Community Project Profile
Colossal-AI
Distributed deep-learning training framework optimised for efficient large-model training
- Organisation
- NUS HPC-AI Lab
- Group
- University / research
- Category
- Distributed training framework
- Status
- Actively maintained
- Started
- 2021-10
- Language / Form
- Python
- License
- Apache-2.0
- GitHub Stars
- 41,376
- Updated
- 2026-05-04
Colossal-AI is one of the most globally visible open-source projects from Singapore’s university ecosystem: it tackles memory, parallelism, and cost problems in large-model training.
What It Is
Colossal-AI is a distributed AI training system. Developers use it for tensor parallelism, pipeline parallelism, ZeRO, heterogeneous memory management, and large-model inference optimization, splitting workloads that would overwhelm a single machine across multi-GPU and multi-node environments.
It was incubated by the NUS HPC-AI Lab and later grew into a global open-source engineering project.
AI Relevance
Large-model competition is not only about model weights; it is also about training systems.
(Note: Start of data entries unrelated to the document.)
/-- What the decoder reads from a word, one case for each row of the opcode map (R56) and each reserved range (R57), with the
fields that tell. -/
inductive Reading (w : Word) : Decoded → Prop
  | sendC (b : Byte) (op : opcodeField w = 1#4) (zero : w.extractLsb' 9 3 = 0#3) (m : w.extractLsb' 8 1 ≠ 1#1)
      (operand : w.extractLsb' 0 8 = b) : Reading w (.instr (.sendC b))
  | sendD (b : Byte) (op : opcodeField w = 1#4) (zero : w.extractLsb' 9 3 = 0#3) (m : w.extractLsb' 8 1 = 1#1)
      (operand : w.extractLsb' 0 8 = b) : Reading w (.instr (.sendD b))
  | nib (n : Nibble) (op : opcodeField w = 2#4) (zero : w.extractLsb' 4 8 = 0#8)
      (operand : w.extractLsb' 0 4 = n) : Reading w (.instr (.nib n))
  | setbl (f : Bool) (op : opcodeField w = 3#4) (zero : w.extractLsb' 1 11 = 0#11)
      (operand : decide (w.extractLsb' 0 1 = 1#1) = f) : Reading w (.instr (.setbl f))
  | wait (d : WaitCount) (op : opcodeField w = 4#4) (operand : w.extractLsb' 0 12 = d) : Reading w (.instr (.wait d))
  | formatB (op : opcodeField w = 1#4) (nonzero : w.extractLsb' 9 3 ≠ 0#3) : Reading w (.reserved .formatB)
  | formatN (op : opcodeField w = 2#4) (nonzero : w.extractLsb' 4 8 ≠ 0#8) : Reading w (.reserved .formatN)
  | formatF (op : opcodeField w = 3#4) (nonzero : w.extractLsb' 1 11 ≠ 0#11) : Reading w (.reserved .formatF)
  | opcode (op : opcodeField w = 0#4 ∨ 5#4 ≤ opcodeField w) : Reading w (.reserved .opcode)

/-- A major opcode of no format is none of the four the decoder asks for. -/
theorem opcodeField_ne_of_reserved {w : Word} (h : opcodeField w = 0#4 ∨ 5#4 ≤ opcodeField w) :
    opcodeField w ≠ 1#4 ∧ opcodeField w ≠ 2#4 ∧ opcodeField w ≠ 3#4 ∧ opcodeField w ≠ 4#4 := by
  generalize opcodeField w = op at h ⊢
  revert op
  decide

/-- The fields decide what the decoder reads. -/
theorem Reading.decode_eq {w : Word} {d : Decoded} (h : Reading w d) : decode w = d := by
  cases h with
  | sendC b op zero m operand => simp [decode, op, decodeB, zero, m, operand]
  | sendD b op zero m operand => simp [decode, op, decodeB, zero, m, operand]
  | nib n op zero operand => simp [decode, op, decodeN, zero, operand]
  | setbl f op zero operand => simp [decode, op, decodeF, zero, operand]
  | wait d op operand => simp [decode, op, decodeW, operand]
  | formatB op nonzero => simp [decode, op, decodeB, nonzero]
  | formatN op nonzero => simp [decode, op, decodeN, nonzero]
  | formatF op nonzero => simp [decode, op, decodeF, nonzero]
  | opcode op =>
    obtain ⟨h1, h2, h3, h4⟩ := opcodeField_ne_of_reserved op
    simp [decode, h1, h2, h3, h4]

/-- Every word has its reading. -/
theorem exists_reading (w : Word) : ∃ d, Reading w d := by
  rcases opcodeField_cases w with op | op | op | op | op
  · by_cases zero : w.extractLsb' 9 3 = 0#3
    · by_cases m : w.extractLsb' 8 1 = 1#1
      · exact ⟨_, .sendD _ op zero m rfl⟩
      · exact ⟨_, .sendC _ op zero m rfl⟩
    · exact ⟨_, .formatB op zero⟩
  · by_cases zero : w.extractLsb' 4 8 = 0#8
    · exact ⟨_, .nib _ op zero rfl⟩
    · exact ⟨_, .formatN op zero⟩
  · by_cases zero : w.extractLsb' 1 11 = 0#11
    · exact ⟨_, .setbl _ op zero rfl⟩
    · exact ⟨_, .formatF op zero⟩
  · exact ⟨_, .wait _ op rfl⟩
  · exact ⟨_, .opcode op⟩

/-- The decoder says what the fields say. -/
theorem decode_eq_iff {w : Word} {d : Decoded} : decode w = d ↔ Reading w d := by
  refine ⟨fun h => ?_, Reading.decode_eq⟩
  obtain ⟨d', hr⟩ := exists_reading w
  rwa [← h, hr.decode_eq]

/-! ### Decoding and encoding are inverse -/

/-- The command word of an operation has the operation's fields. -/
theorem reading_encode (i : Instr) : Reading (encode i) (.instr i) := by
  cases i with
  | sendC b =>
    have hw := toNat_encode_sendC b
    have hb := b.isLt
    constructor <;> simp only [opcodeField, extractLsb'_eq_iff, BitVec.toNat_ofNat, ne_eq] <;> omega
  | sendD b =>
    have hw := toNat_encode_sendD b
    have hb := b.isLt
    constructor <;> simp only [opcodeField, extractLsb'_eq_iff, BitVec.toNat_ofNat] <;> omega
  | nib n =>
    have hw := toNat_encode_nib n
    have hn := n.isLt
    constructor <;> simp only [opcodeField, extractLsb'_eq_iff, BitVec.toNat_ofNat] <;> omega
  | setbl f => cases f <;> constructor <;> decide
  | wait d =>
    have hw := toNat_encode_wait d
    have hd := d.isLt
    constructor <;> simp only [opcodeField, extractLsb'_eq_iff, BitVec.toNat_ofNat] <;> omega

/-- A word with an operation's fields is its command word. -/
theorem Reading.encode_eq {w : Word} {i : Instr} (h : Reading w (.instr i)) : encode i = w := by
  have hlt := w.isLt
  apply BitVec.eq_of_toNat_eq
  cases h with
  | sendC b op zero m operand =>
    simp only [opcodeField, extractLsb'_eq_iff, BitVec.toNat_ofNat, ne_eq] at op zero m operand
    rw [toNat_encode_sendC]
    omega
  | sendD b op zero m operand =>
    simp only [opcodeField, extractLsb'_eq_iff, BitVec.toNat_ofNat] at op zero m operand
    rw [toNat_encode_sendD]
    omega
  | nib n op zero operand =>
    simp only [opcodeField, extractLsb'_eq_iff, BitVec.toNat_ofNat] at op zero operand
    rw [toNat_encode_nib]
    omega
  | setbl f op zero operand =>
    simp only [opcodeField, extractLsb'_eq_iff, BitVec.toNat_ofNat] at op zero operand
    rw [toNat_encode_setbl]
    cases f <;> simp at operand ⊢ <;> omega
  | wait d op operand =>
    simp only [opcodeField, extractLsb'_eq_iff, BitVec.toNat_ofNat] at op operand
    rw [toNat_encode_wait]
    omega

/-- The decoder reads an operation from its command word and from no other word. -/
theorem decode_eq_instr_iff {w : Word} {i : Instr} : decode w = .instr i ↔ encode i = w := by
  refine ⟨fun h => (decode_eq_iff.1 h).encode_eq, ?_⟩
  rintro rfl
  exact (reading_encode i).decode_eq

/-- Settles O2, by the fields of the command word. -/
theorem decodeOfEncode : Obligations.DecodeOfEncode := fun _ _ => decode_eq_instr_iff.2 rfl

/-- Settles O3: the fields fix every bit of the word. -/
theorem encodeOfDecode : Obligations.EncodeOfDecode := fun _ _ => decode_eq_instr_iff.1

/-! ### The rows of the opcode map -/

/-- An operation's command word selects its own row and no other. -/
theorem rows_selecting_encode (i : Instr) : opcodeMap.filter (fun r => r.selects (encode i)) = [opcodeRowOf i] := by
  cases i with
  | sendC b => exact (Laws.OwnRow.sendC b).2
  | sendD b => exact (Laws.OwnRow.sendD b).2
  | nib n => exact (Laws.OwnRow.nib n).2
  | setbl f => exact (Laws.OwnRow.setbl f).2
  | wait d => exact (Laws.OwnRow.wait d).2

/-- A word whose bits from `k` on are a row's fixed bits is those bits with its own low bits as the operand. -/
theorem fixed_or_operand {w mask p : Word} (k : Nat) (hm : ∀ j : Fin 16, mask.getLsbD j = decide (k ≤ j))
    (h : w &&& mask = p) : p ||| (w.extractLsb' 0 k).setWidth 16 = w := by
  subst h
  apply BitVec.eq_of_getLsbD_eq
  intro j hj
  have hmask : mask.getLsbD j = decide (k ≤ j) := hm ⟨j, hj⟩
  rw [BitVec.getLsbD_or, BitVec.getLsbD_and, hmask]
  by_cases hjk : k ≤ j
  · simp [hjk]
  · simp [hjk, hj, Nat.lt_of_not_le hjk]

/-- A word that selects a row of the opcode map is the command word of an operation. -/
theorem exists_encode_of_selects {w : Word} {r : OpcodeRow} (hr : r ∈ opcodeMap) (h : r.selects w = true) :
    ∃ i, encode i = w := by
  have hw : w &&& r.mask = r.pattern := of_decide_eq_true h
  simp only [opcodeMap, List.mem_cons, List.not_mem_nil, or_false] at hr
  rcases hr with rfl | rfl | rfl | rfl | rfl
  · exact ⟨.sendC _, fixed_or_operand 8 (by decide) hw⟩
  · exact ⟨.sendD _, fixed_or_operand 8 (by decide) hw⟩
  · exact ⟨.nib _, fixed_or_operand 4 (by decide) hw⟩
  · refine ⟨.setbl (w.extractLsb' 0 1 = 1#1), ?_⟩
    have hbit : BitVec.ofBool (w.extractLsb' 0 1 = 1#1) = w.extractLsb' 0 1 := by
      generalize w.extractLsb' 0 1 = x
      revert x
      decide
    rw [encode, hbit]
    exact fixed_or_operand 1 (by decide) hw
  · exact ⟨.wait _, fixed_or_operand 12 (by decide) hw⟩

/-- A reserved word selects no row. -/
theorem rows_selecting_reserved {w : Word} {why : Reserved} (h : decode w = .reserved why) :
    opcodeMap.filter (fun r => r.selects w) = [] := by
  rw [List.filter_eq_nil_iff]
  intro r hr hs
  obtain ⟨i, hi⟩ := exists_encode_of_selects hr hs
  rw [decode_eq_instr_iff.2 hi] at h
  cases h

/-- Settles O4: a word that selects a row is a command word, and a command word selects its own row alone. -/
theorem exactlyOneRowMatchesOrReserved : Obligations.ExactlyOneRowMatchesOrReserved := by
  intro w
  cases hd : decode w with
  | instr i =>
    obtain rfl := decode_eq_instr_iff.1 hd
    exact .inl ⟨i, rfl, rows_selecting_encode i⟩
  | reserved why => exact .inr ⟨why, rfl, rows_selecting_reserved hd⟩

/-! ### The reserved words -/

/-- The reserved words are those that select no row. -/
theorem decode_reserved_iff (w : Word) :
    (∃ why, decode w = .reserved why) ↔ opcodeMap.filter (fun r => r.selects w) = [] := by
  refine ⟨fun ⟨_, h⟩ => rows_selecting_reserved h, fun h => ?_⟩
  rcases exactlyOneRowMatchesOrReserved w with ⟨i, _, hrows⟩ | ⟨why, hd, _⟩
  · simp [h] at hrows
  · exact ⟨why, hd⟩

/-- Settles O5: each reserved range is one case of the reading, and the step refuses a word of any of them. -/
theorem reservedWordsAreRefused : Obligations.ReservedWordsAreRefused := by
  refine ⟨decode_reserved_iff, fun w => ?_, fun w => ?_, fun w => ?_, fun w => ?_,
    fun _ _ _ _ => Machine.step_offers_reserved⟩ <;> rw [decode_eq_iff]
  · exact ⟨fun | .opcode op => op, .opcode⟩
  · exact ⟨fun | .formatB op nonzero => ⟨op, nonzero⟩, fun ⟨op, nonzero⟩ => .formatB op nonzero⟩
  · exact ⟨fun | .formatN op nonzero => ⟨op, nonzero⟩, fun ⟨op, nonzero⟩ => .formatN op nonzero⟩
  · exact ⟨fun | .formatF op nonzero => ⟨op, nonzero⟩, fun ⟨op, nonzero⟩ => .formatF op nonzero⟩

/-! ### The operands -/

theorem extractLsb'_one_eq_iff (w : Word) (k : Nat) : w.extractLsb' k 1 = 1#1 ↔ w.getLsbD k = true := by
  rw [extractLsb'_eq_iff, BitVec.getLsbD, Nat.testBit_eq_decide_div_mod_eq, decide_eq_true_iff]
  rfl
Colossal-AI turns "can we afford to train this" into an engineering problem: reduce memory pressure, improve throughput, and bring large-model training closer to research teams and smaller companies.
This kind of infrastructure may not face end users directly, but it affects the cost curve of model development.
Singapore Relevance
Colossal-AI shows that Singapore’s universities are not limited to applied AI; they can also have a presence in global AI infrastructure. It complements model projects such as SEA-LION: one addresses training systems, the other regional model supply.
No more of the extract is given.